WHAT YOU ARE ASKED TO DO: Retype, word for word, each line between the lines holding "ALIGN (R307; log" and "that fails counts. -/", inclusive, and leave the rest of the data alone.

EXTRACTED ENTRIES:

/-- Bytes of the source and the destination that a command names, from their bases on; `shenc` writes at least 4 bytes for each
block (R317, R318). -/
def EngOp.spans (op : EngOp) : Nat × Nat :=
  let n := op.bytes
  if op.code = tfStrided then (op.span op.srcStride, op.span op.dstStride)
  else if op.code = tfCbexp then ((op.iw * (n / 2) + 7) / 8, n)
  else if op.code = tfTxb4c then (32 * (n / 18) * op.size, n)
  else if op.code = tfTxb4x then (18 * (n / (32 * op.size)), n)
  else if op.code = tfSgnpk then (op.signs * op.size, n)
  else if op.code = tfSgnun then ((op.signs + 7) / 8, n)
  else if op.code = tfShenc then (n, 4 * (n / 256))
  else if op.code = tfShdec then (n, op.extent 0)
  else if op.code = tfGather then (0, if n = 0 then 0 else (op.extent 1 - 1) * op.rowStride + op.extent 0)
  else if op.code = tfFill then (0, n)
  else (n, n)

/-- Bytes read or written at `tab` (R314, R318, R320). -/
def EngOp.tabSpan (op : EngOp) : Nat :=
  if op.code = tfCbexp then ((op.bytes / 2 + op.cbl - 1) / op.cbl) * 2 ^ op.iw * 2
  else if op.code = tfGather then 4 * op.extent 1
  else if op.code = tfShenc ∧ op.tab ≠ 0 then 8
  else 0

/-- RANGE, with the first base that fails (R307). -/
def State.badRange (s : State) (op : EngOp) : Option Nat :=
  if s.outside op op.dstGlobal op.dstBase op.spans.2 then some op.dstBase
  else if s.outside op op.srcGlobal op.srcBase op.spans.1 then some op.srcBase
  else if s.outside op true op.tab op.tabSpan then some op.tab
  else none

/-- Whether every element address of a strided side is a multiple of the element size. -/
def EngOp.strideAligned (op : EngOp) (base : Nat) (stride : Nat → Nat) : Bool :=
  base % op.es == 0 && (List.range op.rank).all fun k => op.extent k == 1 || stride k % op.es == 0

/-- ALIGN (R312 to R320). -/
def EngOp.badAlign (op : EngOp) : Option Nat :=
  if op.code = tfStrided then
    if !op.strideAligned op.dstBase op.dstStride then some op.dstBase
    else if !op.strideAligned op.srcBase op.srcStride then some op.srcBase
    else none
  else if op.code = tfCbexp then
    if op.dstBase % 2 ≠ 0 then some op.dstBase else if op.tab % 2 ≠ 0 then some op.tab else none
  else if op.code = tfTxb4c then (if op.srcBase % op.size ≠ 0 then some op.srcBase else none)
  else if op.code = tfTxb4x then (if op.dstBase % op.size ≠ 0 then some op.dstBase else none)
  else if op.code = tfShenc then (if op.tab % 8 ≠ 0 then some op.tab else none)
  else if op.code = tfGather then (if op.tab % 4 ≠ 0 then some op.tab else none)
  else none

/-- A row of a `gather` that leaves its space (R320). -/
def State.badRow (s : State) (op : EngOp) : Option Nat :=
  if op.code = tfGather then
    ((List.range (op.extent 1)).map fun j => op.srcBase + op.index j * op.srcStride 0).find? fun a =>
      s.outside op op.srcGlobal a (op.extent 0)
  else none

/-- A failure, where there is one. -/
def Got.check {α : Type} (s : State) (bad : Option Nat) (code : Nat) (k : Got α) : Got α :=
  match bad with
  | some a => .fail s code a
  | none => k

/-- A source read, and a destination write, at logical addresses. -/
def EngOp.rd (op : EngOp) (a n : Nat) : Rd := { global := op.srcGlobal, mode := op.smode, addr := a, n := n }
def EngOp.wr (op : EngOp) (a : Nat) (b : List Byte) : Wr := { global := op.dstGlobal, mode := op.dmode, addr := a, bytes := b }

/-- The blocks of `shenc`, back to back (R318). -/
def encodedBlocks (core : Nat) (s : State) (op : EngOp) : Got (List Byte) :=
  (readAll core op false s ((List.range (op.bytes / 256)).map fun i => op.rd (op.srcBase + 256 * i) 256)).andThen fun s1 got =>
    .ok s1 (got.map (sheafEncode op.fmt)).flatten

/-- Whether the blocks of a `shenc` whose source can be read now leave its destination's space: RANGE comes before ALIGN (R307; log
19). -/
def encodedOutside (core : Nat) (s : State) (op : EngOp) : Bool :=
  op.code == tfShenc &&
    match encodedBlocks core s op with
    | .ok s1 out => s1.outside op op.dstGlobal op.dstBase out.length
    | _ => false

/-- The start of a command: its record and its checks, in the order of R307. The record stays with the operation, for what a command
that fails counts. -/
def beginCopy (core : Nat) (s : State) (op : EngOp) : Got EngOp :=
  if op.code = tfSwizzle ∧ op.mode = 2 then .fail s codeDIR 0
  else if needsRecord op.code ∧ op.recAddr = 0 then .fail s codeRECORD 0
  else if op.given ∧ op.recAddr % 64 ≠ 0 then .fail s codeRECORD op.recAddr
  else
    (if op.given then readPieces core op false s (piecesOf op.recAddr 64) else .ok s []).andThen fun s0 r =>
      let op1 := { op with record := r }
      let s1 := s0.putOp core false { s0.opNow core false op with record := r }
      if op1.badRecord then .fail s1 codeRECORD op.recAddr
      else
        Got.check s1 (s1.badRange op1) codeRANGE <|
        Got.check s1 (if op1.badAlign.isSome && encodedOutside core s1 op1 then some op1.dstBase else none) codeRANGE <|
        Got.check s1 op1.badAlign codeALIGN <|
        (if op.code = tfGather then readPieces core op false s1 (piecesOf op1.tab (4 * op1.extent 1)) else .ok s1 []).andThen
          fun s2 x =>
            let op2 := { op1 with record := r ++ x }
            Got.check s2 (s2.badRow op2) codeRANGE (.ok s2 { op2 with begun := true, cache := [] })

/-! ## Units -/

/-- Counted bytes of a unit (R307). -/
def EngOp.unitBytes (op : EngOp) : Nat :=
  if op.code = tfCbexp then 2 * op.cbl else if op.code = tfShenc ∨ op.code = tfShdec then 256 else 128

/-- Source and destination address of element e of a strided transfer, i0 varying fastest (R312). -/
def EngOp.elemAddr (op : EngOp) (base : Nat) (stride : Nat → Nat) (e : Nat) : Nat :=
  ((List.range op.rank).foldl (fun (x : Nat × Nat) k => (x.1 + x.2 % op.extent k * stride k, x.2 / op.extent k)) (base, e)).1

/-- Destination bytes lo to hi - 1 of a `gather`, cut into runs of one row: row, first byte, length. -/
def rowRuns (row : Nat) : Nat → Nat → Nat → List (Nat × Nat × Nat)
  | 0, _, _ => []
  | f + 1, lo, hi =>
    if hi ≤ lo then []
    else
      let k := min (hi - lo) (row - lo % row)
      (lo / row, lo % row, k) :: rowRuns row f (lo + k) hi

/-- The reads of the unit of counted bytes lo to hi - 1. -/
def EngOp.unitReads (op : EngOp) (lo hi : Nat) : List Rd :=
  if op.code = tfStrided then
    (List.range ((hi - lo) / op.es)).map fun i => op.rd (op.elemAddr op.srcBase op.srcStride (lo / op.es + i)) op.es
  else if op.code = tfCbexp then
    let k0 := lo / 2
    let first := op.iw * k0 / 8
    let last := (op.iw * (hi / 2) + 7) / 8
    [op.rd (op.srcBase + first) (last - first),
     { global := true, mode := 0, addr := op.tab + k0 / op.cbl * 2 ^ op.iw * 2, n := 2 ^ op.iw * 2 }]
  else if op.code = tfTxb4c then
    let b0 := lo / 18
    [op.rd (op.srcBase + 32 * op.size * b0) (32 * op.size * ((hi + 17) / 18 - b0))]
  else if op.code = tfTxb4x then
    let w := 32 * op.size
    [op.rd (op.srcBase + 18 * (lo / w)) (18 * ((hi + w - 1) / w - lo / w))]
  else if op.code = tfSgnpk then
    [op.rd (op.srcBase + 8 * lo * op.size) ((min (8 * hi) op.signs - 8 * lo) * op.size)]
  else if op.code = tfSgnun then
    let e0 := lo / op.size
    [op.rd (op.srcBase + e0 / 8) ((hi / op.size + 7) / 8 - e0 / 8)]
  else if op.code = tfGather then
    (rowRuns (op.extent 0) (hi - lo) lo hi).map fun r => op.rd (op.srcBase + op.index r.1 * op.srcStride 0 + r.2.1) r.2.2
  else if op.code = tfFill then []
  else [op.rd (op.srcBase + lo) (hi - lo)]

/-- The writes of that unit, from what its reads gave. -/
def EngOp.unitWrites (op : EngOp) (lo hi : Nat) (got : List (List Byte)) : List Wr :=
  let b := got.headD []
  if op.code = tfStrided then
    (List.range ((hi - lo) / op.es)).map fun i =>
      op.wr (op.elemAddr op.dstBase op.dstStride (lo / op.es + i)) (got.getD i [])
  else if op.code = tfCbexp then
    let t := got.getD 1 []
    let bit0 := op.iw * (lo / 2) % 8
    [op.wr (op.dstBase + lo)
      (((List.range ((hi - lo) / 2)).map fun i => bytesAt t (2 * streamBits b (bit0 + op.iw * i) op.iw) 2).flatten)]
  else if op.code = tfTxb4c then
    let vs := (elemsOf op.fmt b).map (unpack (elemFmt op.fmt))
    let blocks := (List.range (vs.length / 32)).map fun i => txb4Block ((vs.drop (32 * i)).take 32)
    [op.wr (op.dstBase + lo) (bytesAt blocks.flatten (lo % 18) (hi - lo))]
  else if op.code = tfTxb4x then
    let out := ((List.range (b.length / 18)).map fun i =>
      ((List.range 32).map fun k => leBytes (patternOf (elemFmt op.fmt) (txb4Value (b.drop (18 * i)) k)) op.size).flatten).flatten
    [op.wr (op.dstBase + lo) (bytesAt out (lo % (32 * op.size)) (hi - lo))]
  else if op.code = tfSgnpk then
    [op.wr (op.dstBase + lo) (bitsToBytes ((elemsOf op.fmt b).map fun x => (unpack (elemFmt op.fmt) x).positive))]
  else if op.code = tfSgnun then
    let e0 := lo / op.size
    [op.wr (op.dstBase + lo) (((List.range ((hi - lo) / op.size)).map fun i =>
      leBytes (if streamBit b (e0 % 8 + i) then (if op.fmt = 0 then 0x3F800000 else 0x3F80) else 0) op.size).flatten)]
  else if op.code = tfGather then
    ((rowRuns (op.extent 0) (hi - lo) lo hi).zip got).map fun x => op.wr (op.dstBase + x.1.1 * op.rowStride + x.1.2.1) x.2
  else if op.code = tfFill then
    [op.wr (op.dstBase + lo) ((List.range (hi - lo)).map fun i =>
      BitVec.ofNat 8 (op.srcBase / 256 ^ ((lo + i) % 8)))]
  else [op.wr (op.dstBase + lo) b]

/-- The writes of several units, from what the reads of all of them gave. -/
def EngOp.unitsWrites (op : EngOp) : List (Nat × Nat) → List (List Byte) → List Wr
  | [], _ => []
  | c :: r, got =>
    let n := (op.unitReads c.1 c.2).length
    op.unitWrites c.1 c.2 (got.take n) ++ op.unitsWrites r (got.drop n)

/-- Counted bytes after which every transform stands on 16-byte boundaries again, where its bases stand on them: units of 128 bytes,
but a TXB4 block has 18 bytes, and a unit of `sgnun` or `txb4x` may end inside an aligned source unit. -/
def EngOp.grain (op : EngOp) : Nat :=
  if op.code = tfTxb4c then 1152
  else if op.code = tfTxb4x then 256 * op.size
  else if op.code = tfSgnun then 128 * op.size
  else if op.code = tfCbexp then 4 * op.unitBytes
  else op.unitBytes

/-- Whether steps of the grain divide no aligned 16-byte unit of what the command reads or writes (R105, R309). -/
def EngOp.aligned (op : EngOp) : Bool :=
  op.dstBase % 16 == 0 && (op.srcBase % 16 == 0 || op.code == tfFill) && (op.tab % 16 == 0 || op.code != tfCbexp) &&
    (op.code != tfStrided || op.es == 16) &&
    (op.code != tfGather || (op.extent 0 % 16 == 0 && op.rowStride % 16 == 0 && op.srcStride 0 % 16 == 0))

/-- The end of the counted bytes of a step that begins at `lo`: units that share an aligned 16-byte unit run at once, as R307 allows
(log 19). -/
def EngOp.stepEnd (op : EngOp) (lo : Nat) : Nat := if op.aligned then min op.total (lo + op.grain) else op.total

/-- What a step brings: the operation with its positions moved on, the bytes to count, and the number of remote writes. -/
abbrev UnitOut := EngOp × Nat × Nat

/-- Units of a transform whose counted bytes have fixed places. -/
def plainUnits (core : Nat) (s : State) (op : EngOp) : Got UnitOut :=
  let lo := op.counted
  let hi := op.stepEnd lo
  let cuts := (List.range ((hi - lo + op.unitBytes - 1) / op.unitBytes)).map fun i =>
    (lo + op.unitBytes * i, min hi (lo + op.unitBytes * (i + 1)))
  (readAll core op false s (cuts.map fun c => op.unitReads c.1 c.2).flatten).andThen fun s1 got =>
    (engineWrites core op false s1 (op.unitsWrites cuts got)).andThen fun s2 remote =>
      .ok s2 ({ op with units := op.units + cuts.length }, hi - lo, remote)

/-- The units of `shenc` (R318), which run at once: the place of a block depends on the lengths of those before it, and R307 checks
every destination byte before any unit. After the last block, in a step of its own, the total goes to `tab`. -/
def encodeUnits (core : Nat) (s : State) (op : EngOp) : Got UnitOut :=
  if op.counted < op.bytes then
    (encodedBlocks core s op).andThen fun s1 out =>
      Got.check s1 (if s1.outside op op.dstGlobal op.dstBase out.length then some op.dstBase else none) codeRANGE <|
      (engineWrites core op false s1 [op.wr op.dstBase out]).andThen fun s2 remote =>
        .ok s2 ({ op with units := op.units + op.bytes / 256, dst := out.length }, op.bytes, remote)
  else
    (engineWrites core op false s [{ global := true, mode := 0, addr := op.tab, bytes := leBytes op.dst 8 }]).andThen fun s1 remote =>
      .ok s1 ({ op with src := 8 }, 0, remote)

SOLUTION FOR THIS EXERCISE:
/-- Whether the blocks of a `shenc` whose source can be read now leave its destination's space: RANGE comes before ALIGN (R307; log
19). -/
def encodedOutside (core : Nat) (s : State) (op : EngOp) : Bool :=
  op.code == tfShenc &&
    match encodedBlocks core s op with
    | .ok s1 out => s1.outside op op.dstGlobal op.dstBase out.length
    | _ => false

/-- The start of a command: its record and its checks, in the order of R307. The record stays with the operation, for what a command
that fails counts. -/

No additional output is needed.